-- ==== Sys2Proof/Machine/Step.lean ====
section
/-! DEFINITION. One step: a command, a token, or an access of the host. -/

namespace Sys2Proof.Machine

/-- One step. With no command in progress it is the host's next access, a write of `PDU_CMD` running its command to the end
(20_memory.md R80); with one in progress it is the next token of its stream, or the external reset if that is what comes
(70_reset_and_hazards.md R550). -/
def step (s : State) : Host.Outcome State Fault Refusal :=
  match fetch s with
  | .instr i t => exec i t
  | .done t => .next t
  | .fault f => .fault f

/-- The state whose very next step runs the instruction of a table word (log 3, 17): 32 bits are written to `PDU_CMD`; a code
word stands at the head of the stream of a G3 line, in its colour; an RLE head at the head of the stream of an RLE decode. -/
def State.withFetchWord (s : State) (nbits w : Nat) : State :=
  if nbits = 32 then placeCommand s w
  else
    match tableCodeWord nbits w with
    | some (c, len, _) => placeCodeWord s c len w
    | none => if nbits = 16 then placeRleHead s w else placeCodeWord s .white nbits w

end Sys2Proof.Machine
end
+ + + +
**Work item**:
Repeat the listing. Keep each line precisely as shown.

**Written answer**:
-- ==== Sys2Proof/Machine/Step.lean ====
section
/-! DEFINITION. One step: a command, a token, or an access of the host. -/

namespace Sys2Proof.Machine

/-- One step. With no command in progress it is the host's next access, a write of `PDU_CMD` running its command to the end
(20_memory.md R80); with one in progress it is the next token of its stream, or the external reset if that is what comes
(70_reset_and_hazards.md R550). -/
def step (s : State) : Host.Outcome State Fault Refusal :=
  match fetch s with
  | .instr i t => exec i t
  | .done t => .next t
  | .fault f => .fault f

/-- The state whose very next step runs the instruction of a table word (log 3, 17): 32 bits are written to `PDU_CMD`; a code
word stands at the head of the stream of a G3 line, in its colour; an RLE head at the head of the stream of an RLE decode. -/
def State.withFetchWord (s : State) (nbits w : Nat) : State :=
  if nbits = 32 then placeCommand s w
  else
    match tableCodeWord nbits w with
    | some (c, len, _) => placeCodeWord s c len w
    | none => if nbits = 16 then placeRleHead s w else placeCodeWord s .white nbits w

end Sys2Proof.Machine
end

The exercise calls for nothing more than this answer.